I’ve been checking London’s pulse and it’s still bashing away long into the night, particularly hot steamy nights as we had last weekend. That got the sirens going late into early. The plane trees are in full leaf, the sidewalk cafes are heaving and the natives are unveiling the precise pearly shade of the Anglo Saxon post-winter skin, at least the Anglo Saxon natives are. And it’s football madness of course, as the World Cup draws alarmingly near.
But down in the cellars of the Troubadour on alternate Mondays, all is reassuringly still poetry (not to mention accordion music by mega award winning poet C.L. Dalat). This week’s ensemble was Sans Frontieres I, “celebrating the breadth of contemporary European poetry”. First up was Valeria Melchioretto, born in German-speaking Switzerland to Italian-speaking mother and writing compelling poetry in English. Nisia Studzinska was also very fluent, not surprising with her UEA MFA out of the way. Polish born Maria Jastrzebska was raised in Britain and read from her third poetry collection, Syrena, and some new poems as well. Practically a British literary landmark herself, Lotte Kramer has just published her tenth collection, Black Over Red, with Rockingham Press and read us the title poem (about Mark Rothko’s paintings) as well as some of her signature pieces drawing on her German heritage and dramatic pre-war move to London in 1939.

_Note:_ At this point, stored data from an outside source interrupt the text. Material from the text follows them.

/-- Whatever listed characters stand between two such texts, the whole is one. -/
theorem IsTrimmedText.join {a b mid : Line} (ha : IsTrimmedText a) (hmid : ∀ c ∈ mid, isLineChar c = true)
    (hb : IsTrimmedText b) : IsTrimmedText (a ++ mid ++ b) where
  ne_nil := List.append_ne_nil_of_right_ne_nil _ hb.ne_nil
  chars := by
    simp only [List.forall_mem_append]
    exact ⟨⟨ha.chars, hmid⟩, hb.chars⟩
  head := by
    rw [List.append_assoc, List.head?_append_of_ne_nil _ ha.ne_nil]
    exact ha.head
  last := by
    rw [List.getLast?_append_of_ne_nil _ hb.ne_nil]
    exact hb.last

/-- A text that is not empty, of listed characters without a space: what the names, literals and numerals are. -/
def isSolidText (t : Line) : Bool := !t.isEmpty && t.all fun c => isLineChar c && c != ' '

theorem isTrimmedText_of_isSolidText {t : Line} (h : isSolidText t = true) : IsTrimmedText t := by
  simp only [isSolidText, Bool.and_eq_true, Bool.not_eq_true', List.isEmpty_eq_false_iff, List.all_eq_true,
    bne_iff_ne] at h
  obtain ⟨hne, hchars⟩ := h
  have hspace : ' ' ∉ t := fun hmem => (hchars ' ' hmem).2 rfl
  exact ⟨hne, fun c hc => (hchars c hc).1, fun hhead => hspace (List.mem_of_head? hhead),
    fun hlast => hspace (List.mem_of_getLast? hlast)⟩

/-! ## The operand texts -/

theorem isLineChar_separator : ∀ c ∈ separator, isLineChar c = true :=
  List.all_eq_true.mp (rfl : separator.all isLineChar = true)

theorem isLineChar_hexdigit (d : Nibble) : isLineChar (hexdigit d) = true := by revert d; decide

/-- A register and an immediate are one character, `V` or `#`, and digits (R104 to R107). -/
theorem isTrimmedText_cons_digits {c : Char} (hc : isLineChar c = true) (hspace : c ≠ ' ') (ds : List Nibble) :
    IsTrimmedText (c :: ds.map hexdigit) := by
  apply isTrimmedText_of_isSolidText
  simp [isSolidText, hc, hspace, isLineChar_hexdigit, hexdigit_ne_space]

theorem isTrimmedText_regdec (x : Nibble) : IsTrimmedText (regdec x) := by
  obtain ⟨-, hshape⟩ | ⟨-, hshape⟩ := regdec_cases x
  · rw [hshape]
    exact isTrimmedText_cons_digits rfl (by decide) [x]
  · rw [hshape]
    exact isTrimmedText_cons_digits rfl (by decide) [1, x - 10]

theorem isTrimmedText_reghex (x : Nibble) : IsTrimmedText (reghex x) := isTrimmedText_cons_digits rfl (by decide) [x]

theorem isTrimmedText_imm8 (v : Byte) : IsTrimmedText (imm8 v) :=
  isTrimmedText_cons_digits rfl (by decide) [v.extractLsb' 4 4, v.extractLsb' 0 4]

theorem isTrimmedText_imm12 (v : Imm12) : IsTrimmedText (imm12 v) :=
  isTrimmedText_cons_digits rfl (by decide) [0, v.extractLsb' 8 4, v.extractLsb' 4 4, v.extractLsb' 0 4]

theorem isTrimmedText_regReg (x y : Nibble) : IsTrimmedText (regReg x y) :=
  (isTrimmedText_regdec x).join isLineChar_separator (isTrimmedText_regdec y)

theorem isTrimmedText_regImm8 (x : Nibble) (kk : Byte) : IsTrimmedText (regImm8 x kk) :=
  (isTrimmedText_regdec x).join isLineChar_separator (isTrimmedText_imm8 kk)

/-- The second register stands inside, between the first and the closing brace. -/
theorem isTrimmedText_regBracedReg (x y : Nibble) : IsTrimmedText (regBracedReg x y) := by
  have hmid : ∀ c ∈ openBrace :: separator ++ regdec y, isLineChar c = true :=
    List.forall_mem_append.mpr ⟨List.forall_mem_cons.mpr ⟨rfl, isLineChar_separator⟩, (isTrimmedText_regdec y).chars⟩
  have hline := (isTrimmedText_regdec x).join hmid (isTrimmedText_of_isSolidText (t := [closeBrace]) rfl)
  rwa [List.append_assoc] at hline

theorem isTrimmedText_literalReg {literal : Line} (h : isSolidText literal = true) (x : Nibble) :
    IsTrimmedText (literalReg literal x) :=
  (isTrimmedText_of_isSolidText h).join isLineChar_separator (isTrimmedText_regdec x)

theorem isTrimmedText_regLiteral {literal : Line} (h : isSolidText literal = true) (x : Nibble) :
    IsTrimmedText (regLiteral x literal) :=
  (isTrimmedText_regdec x).join isLineChar_separator (isTrimmedText_of_isSolidText h)

theorem isTrimmedText_literalImm12 {literal : Line} (h : isSolidText literal = true) (a : Imm12) :
    IsTrimmedText (literalImm12 literal a) :=
  (isTrimmedText_of_isSolidText h).join isLineChar_separator (isTrimmedText_imm12 a)

/-! ## The lines -/

/-- The padding of the name column stands between the name and the operands (R101). -/
theorem isTrimmedText_lineWith {name ops : Line} (hname : isSolidText name = true) (hops : IsTrimmedText ops) :
    IsTrimmedText (lineWith name ops) := by
  refine (isTrimmedText_of_isSolidText hname).join (fun c hc => ?_) hops
  rw [List.eq_of_mem_replicate hc]
  rfl

theorem isTrimmedText_lineOf (i : Instr) : IsTrimmedText (lineOf i) := by
  cases i with
  | cls => exact isTrimmedText_of_isSolidText (t := lineCls) rfl
  | ret => exact isTrimmedText_of_isSolidText (t := lineRet) rfl
  | unmapped w => exact isTrimmedText_of_isSolidText (t := lineUnmapped) rfl
  | sys a | jp a | call a => exact isTrimmedText_lineWith rfl (isTrimmedText_imm12 a)
  | ldI a | jpV0 a => exact isTrimmedText_lineWith rfl (isTrimmedText_literalImm12 rfl a)
  | rnd x kk =>
    exact isTrimmedText_lineWith rfl ((isTrimmedText_reghex x).join isLineChar_separator (isTrimmedText_imm8 kk))
  | seImm x kk | sneImm x kk | ldImm x kk | addImm x kk =>
    exact isTrimmedText_lineWith rfl (isTrimmedText_regImm8 x kk)
  | drw x y n =>
    exact isTrimmedText_lineWith rfl
      ((isTrimmedText_regReg x y).join isLineChar_separator (isTrimmedText_imm8 (n.zeroExtend 8)))
  | skp x | sknp x => exact isTrimmedText_lineWith rfl (isTrimmedText_regdec x)
  | ldXDt x | ldXK x | ldXIind x => exact isTrimmedText_lineWith rfl (isTrimmedText_regLiteral rfl x)
  | ldDtX x | ldStX x | addIX x | ldFX x | ldBX x | ldIindX x =>
    exact isTrimmedText_lineWith rfl (isTrimmedText_literalReg rfl x)
  | shr x y | shl x y => exact isTrimmedText_lineWith rfl (isTrimmedText_regBracedReg x y)
  | sneReg5 x y n | sneReg9 x y n => exact isTrimmedText_lineWith rfl (isTrimmedText_regReg x y)
  | _ x y => exact isTrimmedText_lineWith rfl (isTrimmedText_regReg x y)

theorem isTrimmedText_render (w : Word) : IsTrimmedText (render (fields w)) := by
  rw [← lineOf_decodeWord]
  exact isTrimmedText_lineOf (decodeWord w)

/-- Settles O53: name and operand text are trimmed texts of listed characters, and the lengths are those of R115. -/
theorem linesUseListedCharacters : Obligations.LinesUseListedCharacters := by
  intro w
  obtain ⟨hlo, hhi⟩ := render_length_bounds w
  obtain ⟨-, hchars, hhead, hlast⟩ := isTrimmedText_render w
  exact ⟨hlo, hhi, hchars, hhead, hlast⟩

end Sys2Proof.Machine
end

section
/-! The ports of U2 (spec 41_render_format.md R100): the ROM's row, the length and the codes of the line fit them. -/

namespace Sys2Proof.Machine

/-- The characters that `isLineChar` accepts, in one list. -/
def listedChars : List Char :=
  " #,?[]".toList ++ [openBrace, closeBrace] ++ "0123456789".toList ++ "ABCDEFGHIJKLMNOPQRSTUVWXYZ".toList

theorem mem_listedChars {c : Char} (h : isLineChar c = true) : c ∈ listedChars := by
  unfold isLineChar at h
  unfold listedChars
  rw [Bool.or_eq_true, Bool.or_eq_true, Bool.or_eq_true] at h
  rw [List.mem_append, List.mem_append, List.mem_append]
  exact h.imp (Or.imp (Or.imp List.mem_of_elem_eq_true List.mem_of_elem_eq_true) List.mem_of_elem_eq_true)
    List.mem_of_elem_eq_true

/-- The listed characters have 7-bit codes (R112). -/
theorem toNat_lt_128_of_isLineChar {c : Char} (h : isLineChar c = true) : c.toNat < 128 := by
  have hcodes : (listedChars.all fun c => c.toNat < 128) = true := rfl
  exact of_decide_eq_true (List.all_eq_true.mp hcodes c (mem_listedChars h))

theorem charCode_toNat {c : Char} (h : isLineChar c = true) : (charCode c).toNat = c.toNat := by
  have hcode := toNat_lt_128_of_isLineChar h
  rw [charCode, BitVec.toNat_ofNat, Nat.mod_eq_of_lt (by omega)]

/-- The row of a word is one of the 36 rows of the ROM. -/
theorem midOf_decodeWord_lt (w : Word) : midOf (decodeWord w) < 36 := by
  obtain ⟨hlt, -⟩ := List.getElem?_eq_some_iff.mp (getElem?_midOf_decodeWord w)
  exact hlt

Andras Gerevich was quite a showstopper. Hungarian, he’s lived in five countries and though fluent in English, writes still in Hungarian. He had interesting things to say about translation. He likened it to a favourite recipe (my ears perked right up) which in the hands of a dear friend may produce a similar dish to the one you love, but it will taste different. Likewise he says, although he’s blessed with excellent translators (including no less than George Szirtes) he doesn’t recognise the translations as his own words, so much: the meaning may be right but the prosody is off, for example, and there’s nothing you can do. Start changing the words, he says, and you violate copyright. He remarked as well that because Hungarian is a genderless language, his love poems in his native tongue were androgynous, which had always grieved his gay friends, and he was bemused to discover his poetry had been outed by the English translations, where “he” vs “she” had to be specified.
On Sunday I visited another of my many spiritual homes here, the London Review of Books Bookshop, near the British Museum, where Marilyn Hacker was speaking about form in American poetry. The talk attracted a hearteningly full room despite the £9 ticket price and the perfection of the weather. Hosted by Fiona Sampson, Hacker was flanked and cheered by a good audience of local formalists which included George Szirtes, Mimi Khalvati, and Ruth Fainlight. To me, her most interesting comment was that she preferred form because she never knew where the poem would take her within its constraints: “the collaboration of form and language will take me somewhere freer than free verse, where the conscious mind has to tell you something.” She also observed that “rhyme is fun, but meter is the skeleton” and concluded the afternoon with a short reading from Squares and Courtyards ( a couple of complicated 15 line sonnet-like paragraphs whose form was invented by and results dedicated to Haydn Carruth) and Desesperanto (“Talking to Apollinaire”) .
Afterwards I joined Meli and friends for supper at The Duke, a gastro-pub in Clerkenwell. Meli’s pea pancakes were quite amazing – literally green peas within a pancake, topped with haloumi cheese and sweet roasted tomatoes, garnished with shallot marmelade.